NEW YORK (Reuters) - Bank of America Corp posted a 37.5 percent drop in first quarter earnings, hurt by mortgage-related costs.
HEINO RULAND, ANALYST, RULAND RESEARCH, FRANKFURT
"The figures are clearly disappointing and missed the market expectations. It is clear that a number of factors played a role and influenced the different earnings levels. Pressure on the mortgage business had a significant impact for example. This in itself, however, doesn't really come as a huge surprise to me, but the market seems to have been more optimistic and may be disappointed."
STEFAN DE SCHUTTER, TRADER, ALPHA TRADING, FRANKFURT
"The EPS is worse than expected and this is really surprising considering the satisfying JP Morgan figures earlier this week. These figures could weigh on the market but many investors may still be waiting to see how others like Goldman and Morgan Stanley do before taking direction and making a solid judgment on the sector. I don't think that this is one of the most indicative groups in the sector."
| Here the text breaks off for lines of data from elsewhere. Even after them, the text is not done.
-- ==== Sys2Proof/Machine/Coherence.lean ====
section
/-! DEFINITION. The coherence directory (R378 to R411): home and proxy entries, open transactions with their snoops, the retry
queue, recalls, proxies and host agents. A line is named by PA[59:8]. An agent is numbered as R380 gives; 128 stands for a
source that holds no lines. -/

namespace Sys2Proof.Machine

-- entries ---------------------------------------------------------------------------------------------------------------

/-- Changes COH. -/
def cohMod (f : CohSt → CohSt) (s : State) : State := { s with coh := f s.coh }

/-- Whether this hub is the home of a line. -/
def cohHome (s : State) (l : Nat) : Bool := l / 2 ^ 40 = s.sys.nodeId

/-- The slice of a line (R382). -/
def lineSlice (l : Nat) : Nat := l % 8

/-- The slice and set of a line together (R382). -/
def lineSet (l : Nat) : Nat := l % 2 ^ 17

/-- The entry of a line. -/
def dirAt (s : State) (l : Nat) : DirEntry := mapGetD s.coh.dir l {}

/-- Sets the entry of a line; an entry that is not BUSY and lists no holder frees its way. -/
def dirPut (l : Nat) (e : DirEntry) (s : State) : State :=
  cohMod (fun c => { c with
    dir := if e.busy = false && (e.presence.isEmpty || e.state = .i) then mapDel c.dir l else mapPut c.dir l e }) s

/-- The location of a line's bytes. -/
def lineLoc (s : State) (l : Nat) : Loc := locate s (l * 256)

/-- The table of a line's slab on this hub. -/
def lineTable (s : State) (l : Nat) : Option Nat := slabTable s (lineLoc s l).stack (lineLoc s l).slab

/-- The key of a line's slab. -/
def lineKey (s : State) (l : Nat) : Nat := slabKey s (lineLoc s l).stack (lineLoc s l).slab

/-- The line as memory holds it. -/
def lineRead (s : State) (l : Nat) : Status × List Byte := devRead s (lineKey s l) (l * 256) 256

/-- Writes bytes of a line from an offset. -/
def lineWrite (l off : Nat) (bs : List Byte) (s : State) : State := devWrite (lineKey s l) (l * 256 + off) bs s

/-- Poisons the codeblock that holds a line (R406, R408). -/
def linePoison (l : Nat) (s : State) : State :=
  let p := placeOf s (l * 256)
  poisonNew p.stack (p.local_ / 1024) s

/-- An entry without one of its holders (R384, R394). -/
def dropHolder (e : DirEntry) (a : Nat) : DirEntry :=
  let rest := e.presence.filter (fun x => x ≠ a)
  if rest.isEmpty then { e with presence := [], state := .i, owner := 0 }
  else if e.owner = a ∧ (e.state = .f ∨ e.state = .e ∨ e.state = .m) then { e with presence := rest, state := .s, owner := 0 }
  else { e with presence := rest }

-- messages (R385 to R387) -----------------------------------------------------------------------------------------------

/-- The code of a line state (R383). -/
def LineState.code : LineState → Nat
  | .i => 0 | .s => 1 | .f => 2 | .e => 3 | .m => 4

/-- A coherence message as an SNP packet (R387). -/
def cohPacket (tenant type : Nat) (m : CohMsg) : Packet :=
  { src := 0
    tenant := tenant
    type := type
    status := m.status
    atom := m.atom
    addr := m.line * 256
    tag := m.txid + m.agent % 128 * 2 ^ 16 + LineState.code m.state * 2 ^ 24
      + (b2n m.dirty + 2 * b2n m.noCache + 4 * b2n m.wbp) * 2 ^ 27
    len := m.data.length
    payload := m.data }

/-- The CXL.mem name of a message to a host agent (R404). -/
def cohHostName (type : Nat) : String :=
  if type = 0x38 then "BISnpData" else if type = 0x39 then "BISnpInv" else if type = 0x3A then "BISnpCur"
  else if type = 0x3F then "Cmp" else "MemData"

/-- The tenant under which messages about a line travel. -/
def lineTenant (s : State) (m : CohMsg) : Nat :=
  let t := if cohHome s m.line then (lineTable s m.line).getD 0 else m.table
  (tenantOf s t).getD 0

/-- Sends a message to an agent of this hub's numbering. -/
def cohSend (a type : Nat) (m : CohMsg) (s : State) : State :=
  if a < 120 ∨ a ≥ 128 then emit (.coh a type { m with link := none }) s
  else if a < 124 then
    emit (.cohHost ((a - 120) / 2) (if type = 0x3D && m.data.isEmpty then "Cmp" else cohHostName type) { m with link := none }) s
  else packetSend (mapGetD s.coh.proxies (a - 124) {}).node (cohPacket (lineTenant s m) type m) s

/-- Answers a requester: over the link with the AGENT it sent, or at its own port. -/
def cohReply (m : CohMsg) (type : Nat) (s : State) : State :=
  match m.link with
  | some k => packetSend k.node (cohPacket k.tenant type { m with agent := k.agent }) s
  | none => cohSend m.agent type m s

/-- An answer to a request with a state, a status and data. -/
def cohAnswer (m : CohMsg) (type : Nat) (st : LineState) (status : Status) (dirty : Bool) (data : List Byte) (s : State) : State :=
  cohReply { m with state := st, status := status, dirty := dirty, wbp := false, atom := 0, mask := [], data := data } type s

/-- Sends a snoop; the requester is named, or 128 in a recall (R393, R398). -/
def cohSnoop (a type : Nat) (m : CohMsg) (l : Nat) (s : State) : State :=
  let n : CohMsg := { agent := m.agent, txid := m.txid, line := l, table := m.table }
  cohSend a type n (cohMod (fun c => { c with cntSnoop := sat64 (c.cntSnoop + 1) }) s)

-- proxies (R400, R401) --------------------------------------------------------------------------------------------------

/-- The proxy bound to a node. -/
def proxyOf (s : State) (n : Nat) : Option Nat :=
  (List.range 4).find? (fun q => let p := mapGetD s.coh.proxies q {}; p.valid && p.node = n)

/-- The home entries that list proxy q. -/
def proxyLines (s : State) (q : Nat) : Nat :=
  (s.coh.dir.filter (fun x => !x.2.proxy && (x.2.presence.contains (124 + q)))).length
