/-- Releases a host-backed range (R174): its entries fail GONE without loss, queued moves go, and its leaves have V = 0. -/
def hbRelease (i : Nat) (s : State) : State :=
  match (mapGet s.obj.mems i).bind (fun o => o.hb.map (fun h => (o, h))) with
  | none => s
  | some (o, h) =>
    let inside (e : CamEntry) : Bool := e.table = o.table && h.b.va ≤ e.page && e.page < h.b.va + h.b.length
    let es := s.trn.cam.filter (fun e => inside e.2 && !e.2.resolved)
    let drop := s.trn.moves.filter (fun m => m.object = i && !m.running)
    let s := trnMod (fun r => { r with moves := r.moves.filter (fun m => !(m.object = i && !m.running)) }) s
    let s := drop.foldl (fun s m => match m.forCmd with
      | some r => failCmd r .gone 0 s
      | none => s) s
    let s := es.foldl (fun s e =>
      let s := trnMod (fun r => { r with cam := mapPut r.cam e.1 { e.2 with resolved := true, waiters := [] } }) s
      let s := e.2.waiters.foldl (fun s a => requestEnd .gone 0 a s) s
      e.2.waiters.foldl (fun s a => ctxResume a.ctx s) s) s
    let g := match tableAt s o.table with
      | some tb => tb.globalId
      | none => 0
    let s := (List.range (h.b.length / 65536)).foldl (fun s k =>
      let va := h.b.va + k * 65536
      (policyOf h k).readers.foldl (fun s n => emit (.leaves n g va noLeaves) s) (leavesWrite o.table va noLeaves s)) s
    let s := shootInternal o.table h.b.va (h.b.length / 4096) .internal s
    let s := { s with obj := { s.obj with mems := mapMod s.obj.mems i (fun o => { o with hb := none, state := .freePending }) } }
    memRelease i (camSweep s)

/-- Whether moves of a range run. -/
def hbMoving (s : State) (i : Nat) : Bool := s.trn.moves.any (fun m => m.object = i && m.running)

/-- HOSTBACK_CLEAR (R174): answered at once, or when the running moves have ended. -/
def effHostbackClear (m : Fin 64) (h : Handle) (t : Nat) (s : State) : Outcome :=
  match checkOwned s ((tenantOf s t).getD 0) t 3 h with
  | .ok =>
    let i := hIdx h
    match mapGet s.obj.mems i with
    | none => done .gone s
    | some o =>
      if o.state ≠ .live then done .gone s
      else if o.kind ≠ .hostback then done .range s
      else if hbMoving s i then
        later { s with obj := { s.obj with
          mems := mapPut s.obj.mems i { o with state := .freePending }
          dying := s.obj.dying ++ [{ h := h, mbx := m, accepted := now s }] } }
      else done .ok (hbRelease i s)
  | st => done st s

/-- HOSTBACK_CLEAR. -/
def execHostbackClear (c : Caller) (object : Handle) (s : State) : Result :=
  gararn 0x206 .t c (withTable c (effHostbackClear c.mbx object)) s

/-- The range of a command within one host-backed range of its table. A range of no bytes is none (DESIGN CHOICE,
notes/assumptions/145). -/
def hbRange (s : State) (t va len : Nat) : Option (Nat × MemObj × Hostback) :=
  match hostbackAt s t va with
  | some (i, o, h) => if len > 0 && va + len ≤ h.b.va + h.b.length then some (i, o, h) else none
  | none => none

/-- The blocks of a part of a host-backed range. -/
def rangeBlocks (h : Hostback) (va len : Nat) : List Nat := (List.range (len / 65536)).map (fun j => (va - h.b.va) / 65536 + j)

/-- The policy that an ADVISE leaves (R167): parts outside its mask keep their values. -/
def policyNew (b : AdviseBody) (p : Policy) : Policy :=
  { home := if b.mask % 2 = 1 then b.home else p.home
    shareReads := if b.mask / 2 % 2 = 1 then b.shareReads = 1 else p.shareReads
    readers := if b.mask / 4 % 2 = 1 then b.nodes else p.readers }

/-- An ADVISE acts on one block of its range (R167, R168): its policy changes, a BOTH block whose copies are shared no more is DEVICE, its
leaves are written anew, and on nodes that no longer read it they have V = 0. -/
def adviseBlock (i t g : Nat) (b : AdviseBody) (k : Nat) (s : State) : State :=
  match (mapGet s.obj.mems i).bind (fun o => o.hb) with
  | none => s
  | some h =>
    let p := policyOf h k
    let p' := policyNew b p
    let x := blockOf h k
    let x' : Block := if x.state = .both && b.mask / 2 % 2 = 1 && b.shareReads = 0 then { x with state := .device } else x
    let h' : Hostback := { h with policies := mapPut h.policies k p', blocks := if x' = x then h.blocks else mapPut h.blocks k x' }
    let s := hbMod i (fun _ => h') s
    let s := if x'.state = .moving then s else blockLeaves t h' k x'.state true s
    (p.readers.filter (fun n => n ∉ p'.readers)).foldl (fun s n => emit (.leaves n g (h.b.va + k * 65536) noLeaves) s) s

/-- ADVISE (R167, R168): the policy of its range changes, the leaves it affects are rewritten and shot down, and the command completes with
the last shootdown. A node that it adds and that lacks a level-1 table makes it fail RANGE. -/
def execAdvise (r : CmdRef) (s : State) : Result :=
  live s (withCmd r (fun q e s =>
    match e.d.body with
    | .advise b =>
      let s := cmdBegins r s
      let bit (k : Nat) : Bool := b.mask / 2 ^ k % 2 = 1
      let bad := b.va % 65536 ≠ 0 || b.length % 65536 ≠ 0 || b.mask ≥ 8 || (bit 0 && b.home > 2) || (bit 1 && b.shareReads > 1)
        || (bit 2 && b.readerCount > 8)
      (match (if bad then none else hbRange s q.table b.va b.length) with
       | none => failCmd r .range 0 s
       | some (i, o, h) =>
         let ks := rangeBlocks h b.va b.length
         let added := b.nodes.filter (fun n => ks.any (fun k => n ∉ (policyOf h k).readers))
         if bit 2 && added.any (fun n => Config.farLacks s n o.table b.va b.length) then failCmd r .range 0 s
         else if b.mask = 0 then commitCmd r s
         else
           let g := match tableAt s o.table with
             | some tb => tb.globalId
             | none => 0
           shootInternal o.table b.va (b.length / 4096) (.queue r) (ks.foldl (fun s k => adviseBlock i o.table g b k s) s))
    | _ => s))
DAVID MORRISON, MARKET STRATEGIST, GFT GLOBAL MARKETS, LONDON
"The first thing is of course the earnings per share which is a big miss. I think the reason seems to be Bank of America is struggling with the mortgage mess and cleaning up what is going on there. This is an ongoing situation. We are seeing investors are marking its shares down ... If we are really seeing a slowdown in the U.S. economy, which we certainly seem to be with GDP estimates getting revised down and rising input costs across the board going to affect corporations and consumers already been hit, we might see a dip down in consumer demand. Going forward, I think Bank of America is going to struggle and it can't rely on consumer going forward. It has got a lot to unscramble with the mortgage mess and foreclosures."